EXERCISE OBJECTIVE -
Lines before the one containing "theorem wf_icmpBody (a0" are left out. Retype that line and the rest through the end of the material exactly.

Start of Block

/-! Integer. -/

theorem wf_iaddBody (a0 : Ex) (s : State) (h1 : Memory.wf s.mem = true) :
    OutOk (iaddBody a0 s) := by
  unfold iaddBody
  repeat' (first | with_reducible assumption | with_reducible apply wf_regOp | dsimp only | exact True.intro | with_reducible apply outOk_ok | with_reducible apply outOk_hold | intro _ | split)
theorem wf_execIadd (a0 : Fields) (s : State) (h1 : Memory.wf s.mem = true) :
    NextOk (execIadd a0 s) := by
  unfold execIadd
  repeat' (first | with_reducible assumption | with_reducible apply wf_iaddBody | with_reducible apply wf_runInstr | dsimp only | exact True.intro | with_reducible apply nextOk_next | intro _ | split)
theorem wf_isubBody (a0 : Ex) (s : State) (h1 : Memory.wf s.mem = true) :
    OutOk (isubBody a0 s) := by
  unfold isubBody
  repeat' (first | with_reducible assumption | with_reducible apply wf_regOp | dsimp only | exact True.intro | with_reducible apply outOk_ok | with_reducible apply outOk_hold | intro _ | split)
theorem wf_execIsub (a0 : Fields) (s : State) (h1 : Memory.wf s.mem = true) :
    NextOk (execIsub a0 s) := by
  unfold execIsub
  repeat' (first | with_reducible assumption | with_reducible apply wf_isubBody | with_reducible apply wf_runInstr | dsimp only | exact True.intro | with_reducible apply nextOk_next | intro _ | split)
theorem wf_imulBody (a0 : Ex) (s : State) (h1 : Memory.wf s.mem = true) :
    OutOk (imulBody a0 s) := by
  unfold imulBody
  repeat' (first | with_reducible assumption | with_reducible apply wf_regOp | dsimp only | exact True.intro | with_reducible apply outOk_ok | with_reducible apply outOk_hold | intro _ | split)
theorem wf_execImul (a0 : Fields) (s : State) (h1 : Memory.wf s.mem = true) :
    NextOk (execImul a0 s) := by
  unfold execImul
  repeat' (first | with_reducible assumption | with_reducible apply wf_imulBody | with_reducible apply wf_runInstr | dsimp only | exact True.intro | with_reducible apply nextOk_next | intro _ | split)
theorem wf_imulhBody (a0 : Ex) (s : State) (h1 : Memory.wf s.mem = true) :
    OutOk (imulhBody a0 s) := by
  unfold imulhBody
  repeat' (first | with_reducible assumption | with_reducible apply wf_regOp | dsimp only | exact True.intro | with_reducible apply outOk_ok | with_reducible apply outOk_hold | intro _ | split)
theorem wf_execImulh (a0 : Fields) (s : State) (h1 : Memory.wf s.mem = true) :
    NextOk (execImulh a0 s) := by
  unfold execImulh
  repeat' (first | with_reducible assumption | with_reducible apply wf_imulhBody | with_reducible apply wf_runInstr | dsimp only | exact True.intro | with_reducible apply nextOk_next | intro _ | split)
theorem wf_imadBody (a0 : Ex) (s : State) (h1 : Memory.wf s.mem = true) :
    OutOk (imadBody a0 s) := by
  unfold imadBody
  repeat' (first | with_reducible assumption | with_reducible apply wf_regOp | dsimp only | exact True.intro | with_reducible apply outOk_ok | with_reducible apply outOk_hold | intro _ | split)
theorem wf_execImad (a0 : Fields) (s : State) (h1 : Memory.wf s.mem = true) :
    NextOk (execImad a0 s) := by
  unfold execImad
  repeat' (first | with_reducible assumption | with_reducible apply wf_imadBody | with_reducible apply wf_runInstr | dsimp only | exact True.intro | with_reducible apply nextOk_next | intro _ | split)
theorem wf_iadd3Body (a0 : Ex) (s : State) (h1 : Memory.wf s.mem = true) :
    OutOk (iadd3Body a0 s) := by
  unfold iadd3Body
  repeat' (first | with_reducible assumption | with_reducible apply wf_regOp | dsimp only | exact True.intro | with_reducible apply outOk_ok | with_reducible apply outOk_hold | intro _ | split)
theorem wf_execIadd3 (a0 : Fields) (s : State) (h1 : Memory.wf s.mem = true) :
    NextOk (execIadd3 a0 s) := by
  unfold execIadd3
  repeat' (first | with_reducible assumption | with_reducible apply wf_iadd3Body | with_reducible apply wf_runInstr | dsimp only | exact True.intro | with_reducible apply nextOk_next | intro _ | split)
theorem wf_idivBody (a0 : Ex) (s : State) (h1 : Memory.wf s.mem = true) :
    OutOk (idivBody a0 s) := by
  unfold idivBody
  repeat' (first | with_reducible assumption | with_reducible apply wf_regOp | dsimp only | exact True.intro | with_reducible apply outOk_ok | with_reducible apply outOk_hold | intro _ | split)
theorem wf_execIdiv (a0 : Fields) (s : State) (h1 : Memory.wf s.mem = true) :
    NextOk (execIdiv a0 s) := by
  unfold execIdiv
  repeat' (first | with_reducible assumption | with_reducible apply wf_idivBody | with_reducible apply wf_runInstr | dsimp only | exact True.intro | with_reducible apply nextOk_next | intro _ | split)
theorem wf_iremBody (a0 : Ex) (s : State) (h1 : Memory.wf s.mem = true) :
    OutOk (iremBody a0 s) := by
  unfold iremBody
  repeat' (first | with_reducible assumption | with_reducible apply wf_regOp | dsimp only | exact True.intro | with_reducible apply outOk_ok | with_reducible apply outOk_hold | intro _ | split)
theorem wf_execIrem (a0 : Fields) (s : State) (h1 : Memory.wf s.mem = true) :
    NextOk (execIrem a0 s) := by
  unfold execIrem
  repeat' (first | with_reducible assumption | with_reducible apply wf_iremBody | with_reducible apply wf_runInstr | dsimp only | exact True.intro | with_reducible apply nextOk_next | intro _ | split)
theorem wf_iminBody (a0 : Ex) (s : State) (h1 : Memory.wf s.mem = true) :
    OutOk (iminBody a0 s) := by
  unfold iminBody
  repeat' (first | with_reducible assumption | with_reducible apply wf_regOp | dsimp only | exact True.intro | with_reducible apply outOk_ok | with_reducible apply outOk_hold | intro _ | split)
theorem wf_execImin (a0 : Fields) (s : State) (h1 : Memory.wf s.mem = true) :
    NextOk (execImin a0 s) := by
  unfold execImin
  repeat' (first | with_reducible assumption | with_reducible apply wf_iminBody | with_reducible apply wf_runInstr | dsimp only | exact True.intro | with_reducible apply nextOk_next | intro _ | split)
theorem wf_imaxBody (a0 : Ex) (s : State) (h1 : Memory.wf s.mem = true) :
    OutOk (imaxBody a0 s) := by
  unfold imaxBody
  repeat' (first | with_reducible assumption | with_reducible apply wf_regOp | dsimp only | exact True.intro | with_reducible apply outOk_ok | with_reducible apply outOk_hold | intro _ | split)
theorem wf_execImax (a0 : Fields) (s : State) (h1 : Memory.wf s.mem = true) :
    NextOk (execImax a0 s) := by
  unfold execImax
  repeat' (first | with_reducible assumption | with_reducible apply wf_imaxBody | with_reducible apply wf_runInstr | dsimp only | exact True.intro | with_reducible apply nextOk_next | intro _ | split)
theorem wf_iabsBody (a0 : Ex) (s : State) (h1 : Memory.wf s.mem = true) :
    OutOk (iabsBody a0 s) := by
  unfold iabsBody
  repeat' (first | with_reducible assumption | with_reducible apply wf_regOp | dsimp only | exact True.intro | with_reducible apply outOk_ok | with_reducible apply outOk_hold | intro _ | split)
theorem wf_execIabs (a0 : Fields) (s : State) (h1 : Memory.wf s.mem = true) :
    NextOk (execIabs a0 s) := by
  unfold execIabs
  repeat' (first | with_reducible assumption | with_reducible apply wf_iabsBody | with_reducible apply wf_runInstr | dsimp only | exact True.intro | with_reducible apply nextOk_next | intro _ | split)
theorem wf_isaddBody (a0 : Ex) (s : State) (h1 : Memory.wf s.mem = true) :
    OutOk (isaddBody a0 s) := by
  unfold isaddBody
  repeat' (first | with_reducible assumption | with_reducible apply wf_regOp | dsimp only | exact True.intro | with_reducible apply outOk_ok | with_reducible apply outOk_hold | intro _ | split)
theorem wf_execIsadd (a0 : Fields) (s : State) (h1 : Memory.wf s.mem = true) :
    NextOk (execIsadd a0 s) := by
  unfold execIsadd
  repeat' (first | with_reducible assumption | with_reducible apply wf_isaddBody | with_reducible apply wf_runInstr | dsimp only | exact True.intro | with_reducible apply nextOk_next | intro _ | split)
theorem wf_leaBody (a0 : Ex) (s : State) (h1 : Memory.wf s.mem = true) :
    OutOk (leaBody a0 s) := by
  unfold leaBody
  repeat' (first | with_reducible assumption | with_reducible apply wf_regOp | dsimp only | exact True.intro | with_reducible apply outOk_ok | with_reducible apply outOk_hold | intro _ | split)
theorem wf_execLea (a0 : Fields) (s : State) (h1 : Memory.wf s.mem = true) :
    NextOk (execLea a0 s) := by
  unfold execLea
  repeat' (first | with_reducible assumption | with_reducible apply wf_leaBody | with_reducible apply wf_runInstr | dsimp only | exact True.intro | with_reducible apply nextOk_next | intro _ | split)
theorem wf_idot4Body (a0 : Ex) (s : State) (h1 : Memory.wf s.mem = true) :
    OutOk (idot4Body a0 s) := by
  unfold idot4Body
  repeat' (first | with_reducible assumption | with_reducible apply wf_regOp | dsimp only | exact True.intro | with_reducible apply outOk_ok | with_reducible apply outOk_hold | intro _ | split)
theorem wf_execIdot4 (a0 : Fields) (s : State) (h1 : Memory.wf s.mem = true) :
    NextOk (execIdot4 a0 s) := by
  unfold execIdot4
  repeat' (first | with_reducible assumption | with_reducible apply wf_idot4Body | with_reducible apply wf_runInstr | dsimp only | exact True.intro | with_reducible apply nextOk_next | intro _ | split)
theorem wf_iaddcOut (a0 : Ex) (s : State) (h1 : Memory.wf s.mem = true) :
    Memory.wf (iaddcOut a0 s).mem = true := by
  unfold iaddcOut
  repeat' (first | with_reducible assumption | with_reducible apply wf_popQueues | with_reducible apply wf_strand | with_reducible apply wf_writePreds | with_reducible apply wf_writeDst | with_reducible apply wf_makePoison | dsimp only | exact True.intro | intro _ | (split <;> (try (rename_i hq; have hq1 := congrArg Prod.snd hq; dsimp only at hq1; subst hq1))))
theorem wf_iaddcBody (a0 : Ex) (s : State) (h1 : Memory.wf s.mem = true) :
    OutOk (iaddcBody a0 s) := by
  unfold iaddcBody
  repeat' (first | with_reducible assumption | with_reducible apply wf_iaddcOut | dsimp only | exact True.intro | with_reducible apply outOk_ok | with_reducible apply outOk_hold | intro _ | split)
theorem wf_execIaddc (a0 : Fields) (s : State) (h1 : Memory.wf s.mem = true) :
    NextOk (execIaddc a0 s) := by
  unfold execIaddc
  repeat' (first | with_reducible assumption | with_reducible apply wf_iaddcBody | with_reducible apply wf_runInstr | dsimp only | exact True.intro | with_reducible apply nextOk_next | intro _ | split)
theorem wf_icmpBody (a0 : Ex) (s : State) (h1 : Memory.wf s.mem = true) :
    OutOk (icmpBody a0 s) := by
  unfold icmpBody
  repeat' (first | with_reducible assumption | with_reducible apply wf_predOp | dsimp only | exact True.intro | with_reducible apply outOk_ok | with_reducible apply outOk_hold | intro _ | split)
theorem wf_execIcmp (a0 : Fields) (s : State) (h1 : Memory.wf s.mem = true) :
    NextOk (execIcmp a0 s) := by
  unfold execIcmp
  repeat' (first | with_reducible assumption | with_reducible apply wf_icmpBody | with_reducible apply wf_runInstr | dsimp only | exact True.intro | with_reducible apply nextOk_next | intro _ | split)
theorem wf_isetBody (a0 : Ex) (s : State) (h1 : Memory.wf s.mem = true) :
    OutOk (isetBody a0 s) := by
  unfold isetBody
  repeat' (first | with_reducible assumption | with_reducible apply wf_regOp | dsimp only | exact True.intro | with_reducible apply outOk_ok | with_reducible apply outOk_hold | intro _ | split)
theorem wf_execIset (a0 : Fields) (s : State) (h1 : Memory.wf s.mem = true) :
    NextOk (execIset a0 s) := by
  unfold execIset
  repeat' (first | with_reducible assumption | with_reducible apply wf_isetBody | with_reducible apply wf_runInstr | dsimp only | exact True.intro | with_reducible apply nextOk_next | intro _ | split)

End of Block

OUTPUT OF THE EXERCISE -
theorem wf_icmpBody (a0 : Ex) (s : State) (h1 : Memory.wf s.mem = true) :
    OutOk (icmpBody a0 s) := by
  unfold icmpBody
  repeat' (first | with_reducible assumption | with_reducible apply wf_predOp | dsimp only | exact True.intro | with_reducible apply outOk_ok | with_reducible apply outOk_hold | intro _ | split)
theorem wf_execIcmp (a0 : Fields) (s : State) (h1 : Memory.wf s.mem = true) :
    NextOk (execIcmp a0 s) := by
  unfold execIcmp
  repeat' (first | with_reducible assumption | with_reducible apply wf_icmpBody | with_reducible apply wf_runInstr | dsimp only | exact True.intro | with_reducible apply nextOk_next | intro _ | split)
theorem wf_isetBody (a0 : Ex) (s : State) (h1 : Memory.wf s.mem = true) :
    OutOk (isetBody a0 s) := by
  unfold isetBody
  repeat' (first | with_reducible assumption | with_reducible apply wf_regOp | dsimp only | exact True.intro | with_reducible apply outOk_ok | with_reducible apply outOk_hold | intro _ | split)
theorem wf_execIset (a0 : Fields) (s : State) (h1 : Memory.wf s.mem = true) :
    NextOk (execIset a0 s) := by
  unfold execIset
  repeat' (first | with_reducible assumption | with_reducible apply wf_isetBody | with_reducible apply wf_runInstr | dsimp only | exact True.intro | with_reducible apply nextOk_next | intro _ | split)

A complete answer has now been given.